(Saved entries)
@[simp] theorem State.setNoteSrc_variant : (s.setNoteSrc r).variant = s.variant := rfl
@[simp] theorem State.setNoteSrc_stepping : (s.setNoteSrc r).stepping = s.stepping := rfl
@[simp] theorem State.setNoteSrc_serial : (s.setNoteSrc r).serial = s.serial := rfl
@[simp] theorem State.setNoteSrc_boardPos : (s.setNoteSrc r).boardPos = s.boardPos := rfl
@[simp] theorem State.setNoteSrc_dev : (s.setNoteSrc r).dev = s.dev := rfl
@[simp] theorem State.setNoteSrc_cores : (s.setNoteSrc r).cores = s.cores := rfl
@[simp] theorem State.setNoteSrc_contexts : (s.setNoteSrc r).contexts = s.contexts := rfl
@[simp] theorem State.setNoteSrc_pathUses : (s.setNoteSrc r).pathUses = s.pathUses := rfl
@[simp] theorem State.setNoteSrc_frame : (s.setNoteSrc r).frame = s.frame := rfl
@[simp] theorem State.setNoteSrc_freeze : (s.setNoteSrc r).freeze = s.freeze := rfl
@[simp] theorem State.setNoteSrc_fabric : (s.setNoteSrc r).fabric = s.fabric := rfl
@[simp] theorem State.setNoteSrc_verA : (s.setNoteSrc r).verA = s.verA := rfl
@[simp] theorem State.setNoteSrc_verB : (s.setNoteSrc r).verB = s.verB := rfl
@[simp] theorem State.setNoteSrc_land : (s.setNoteSrc r).land = s.land := rfl
@[simp] theorem State.setNoteSrc_landQueue : (s.setNoteSrc r).landQueue = s.landQueue := rfl
@[simp] theorem State.setNoteSrc_capture : (s.setNoteSrc r).capture = s.capture := rfl
@[simp] theorem State.setNoteSrc_ports : (s.setNoteSrc r).ports = s.ports := rfl
@[simp] theorem State.setNoteSrc_plan : (s.setNoteSrc r).plan = s.plan := rfl
@[simp] theorem State.setNoteSrc_noteIn : (s.setNoteSrc r).noteIn = s.noteIn := rfl
@[simp] theorem State.setNoteSrc_xoff : (s.setNoteSrc r).xoff = s.xoff := rfl
@[simp] theorem State.setNoteSrc_noteSeqs : (s.setNoteSrc r).noteSeqs = s.noteSeqs := rfl
@[simp] theorem State.setNoteSrc_requests : (s.setNoteSrc r).requests = s.requests := rfl
@[simp] theorem State.setNoteSrc_heldRequests : (s.setNoteSrc r).heldRequests = s.heldRequests := rfl
@[simp] theorem State.setNoteSrc_resendQueue : (s.setNoteSrc r).resendQueue = s.resendQueue := rfl
@[simp] theorem State.setNoteSrc_resendPosted : (s.setNoteSrc r).resendPosted = s.resendPosted := rfl
@[simp] theorem State.setNoteSrc_transit : (s.setNoteSrc r).transit = s.transit := rfl
@[simp] theorem State.setNoteSrc_cellar : (s.setNoteSrc r).cellar = s.cellar := rfl
@[simp] theorem State.setNoteSrc_hatch : (s.setNoteSrc r).hatch = s.hatch := rfl
@[simp] theorem State.setNoteSrc_cmd : (s.setNoteSrc r).cmd = s.cmd := rfl
@[simp] theorem State.setNoteSrc_mgmt : (s.setNoteSrc r).mgmt = s.mgmt := rfl
@[simp] theorem State.setNoteSrc_streams : (s.setNoteSrc r).streams = s.streams := rfl
@[simp] theorem State.setNoteSrc_inv : (s.setNoteSrc r).inv = s.inv := rfl
@[simp] theorem State.setNoteSrc_time : (s.setNoteSrc r).time = s.time := rfl
@[simp] theorem State.setNoteSrc_clock : (s.setNoteSrc r).clock = s.clock := rfl
@[simp] theorem State.setNoteSrc_stats : (s.setNoteSrc r).stats = s.stats := rfl
@[simp] theorem State.setNoteSrc_alarms : (s.setNoteSrc r).alarms = s.alarms := rfl
@[simp] theorem State.setNoteSrc_settings : (s.setNoteSrc r).settings = s.settings := rfl
@[simp] theorem State.setNoteSrc_sec : (s.setNoteSrc r).sec = s.sec := rfl
@[simp] theorem State.setNoteSrc_resets : (s.setNoteSrc r).resets = s.resets := rfl
@[simp] theorem State.setNoteSrc_pins : (s.setNoteSrc r).pins = s.pins := rfl
@[simp] theorem State.setNoteSrc_hostOut : (s.setNoteSrc r).hostOut = s.hostOut := rfl
@[simp] theorem State.setNoteSrc_freeCtr : (s.setNoteSrc r).freeCtr = s.freeCtr := rfl
@[simp] theorem State.setNoteSrc_pending : (s.setNoteSrc r).pending = s.pending := rfl
end

section

@[simp] theorem State.alertLine_variant : (s.alertLine).variant = s.variant := rfl
@[simp] theorem State.alertLine_stepping : (s.alertLine).stepping = s.stepping := rfl
@[simp] theorem State.alertLine_serial : (s.alertLine).serial = s.serial := rfl
@[simp] theorem State.alertLine_boardPos : (s.alertLine).boardPos = s.boardPos := rfl
@[simp] theorem State.alertLine_dev : (s.alertLine).dev = s.dev := rfl
@[simp] theorem State.alertLine_cores : (s.alertLine).cores = s.cores := rfl
@[simp] theorem State.alertLine_contexts : (s.alertLine).contexts = s.contexts := rfl
@[simp] theorem State.alertLine_pathUses : (s.alertLine).pathUses = s.pathUses := rfl
@[simp] theorem State.alertLine_frame : (s.alertLine).frame = s.frame := rfl
@[simp] theorem State.alertLine_freeze : (s.alertLine).freeze = s.freeze := rfl
@[simp] theorem State.alertLine_fabric : (s.alertLine).fabric = s.fabric := rfl
@[simp] theorem State.alertLine_verA : (s.alertLine).verA = s.verA := rfl
@[simp] theorem State.alertLine_verB : (s.alertLine).verB = s.verB := rfl
@[simp] theorem State.alertLine_land : (s.alertLine).land = s.land := rfl
@[simp] theorem State.alertLine_landQueue : (s.alertLine).landQueue = s.landQueue := rfl
@[simp] theorem State.alertLine_capture : (s.alertLine).capture = s.capture := rfl
@[simp] theorem State.alertLine_ports : (s.alertLine).ports = s.ports := rfl
@[simp] theorem State.alertLine_plan : (s.alertLine).plan = s.plan := rfl
@[simp] theorem State.alertLine_noteIn : (s.alertLine).noteIn = s.noteIn := rfl
@[simp] theorem State.alertLine_xoff : (s.alertLine).xoff = s.xoff := rfl
@[simp] theorem State.alertLine_noteSrcs : (s.alertLine).noteSrcs = s.noteSrcs := rfl
@[simp] theorem State.alertLine_noteSeqs : (s.alertLine).noteSeqs = s.noteSeqs := rfl
@[simp] theorem State.alertLine_requests : (s.alertLine).requests = s.requests := rfl
@[simp] theorem State.alertLine_heldRequests : (s.alertLine).heldRequests = s.heldRequests := rfl
@[simp] theorem State.alertLine_resendQueue : (s.alertLine).resendQueue = s.resendQueue := rfl
@[simp] theorem State.alertLine_resendPosted : (s.alertLine).resendPosted = s.resendPosted := rfl
@[simp] theorem State.alertLine_transit : (s.alertLine).transit = s.transit := rfl
@[simp] theorem State.alertLine_cellar : (s.alertLine).cellar = s.cellar := rfl
@[simp] theorem State.alertLine_hatch : (s.alertLine).hatch = s.hatch := rfl
@[simp] theorem State.alertLine_cmd : (s.alertLine).cmd = s.cmd := rfl
@[simp] theorem State.alertLine_mgmt : (s.alertLine).mgmt = s.mgmt := rfl
@[simp] theorem State.alertLine_streams : (s.alertLine).streams = s.streams := rfl
@[simp] theorem State.alertLine_inv : (s.alertLine).inv = s.inv := rfl
@[simp] theorem State.alertLine_time : (s.alertLine).time = s.time := rfl
@[simp] theorem State.alertLine_clock : (s.alertLine).clock = s.clock := rfl
@[simp] theorem State.alertLine_stats : (s.alertLine).stats = s.stats := rfl
@[simp] theorem State.alertLine_alarms : (s.alertLine).alarms = s.alarms := rfl
@[simp] theorem State.alertLine_settings : (s.alertLine).settings = s.settings := rfl
@[simp] theorem State.alertLine_sec : (s.alertLine).sec = s.sec := rfl
@[simp] theorem State.alertLine_resets : (s.alertLine).resets = s.resets := rfl
@[simp] theorem State.alertLine_hostOut : (s.alertLine).hostOut = s.hostOut := rfl
@[simp] theorem State.alertLine_freeCtr : (s.alertLine).freeCtr = s.freeCtr := rfl
@[simp] theorem State.alertLine_pending : (s.alertLine).pending = s.pending := rfl
end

● **EXERCISE DESCRIPTION**: From the records above, transcribe without alteration every line from the one with "r).resendPosted = s.resendPosted := rfl" to the one with "r).cellar = s.cellar := rfl", inclusive.

● **RESPONSE**:
@[simp] theorem State.setNoteSrc_resendPosted : (s.setNoteSrc r).resendPosted = s.resendPosted := rfl
@[simp] theorem State.setNoteSrc_transit : (s.setNoteSrc r).transit = s.transit := rfl
@[simp] theorem State.setNoteSrc_cellar : (s.setNoteSrc r).cellar = s.cellar := rfl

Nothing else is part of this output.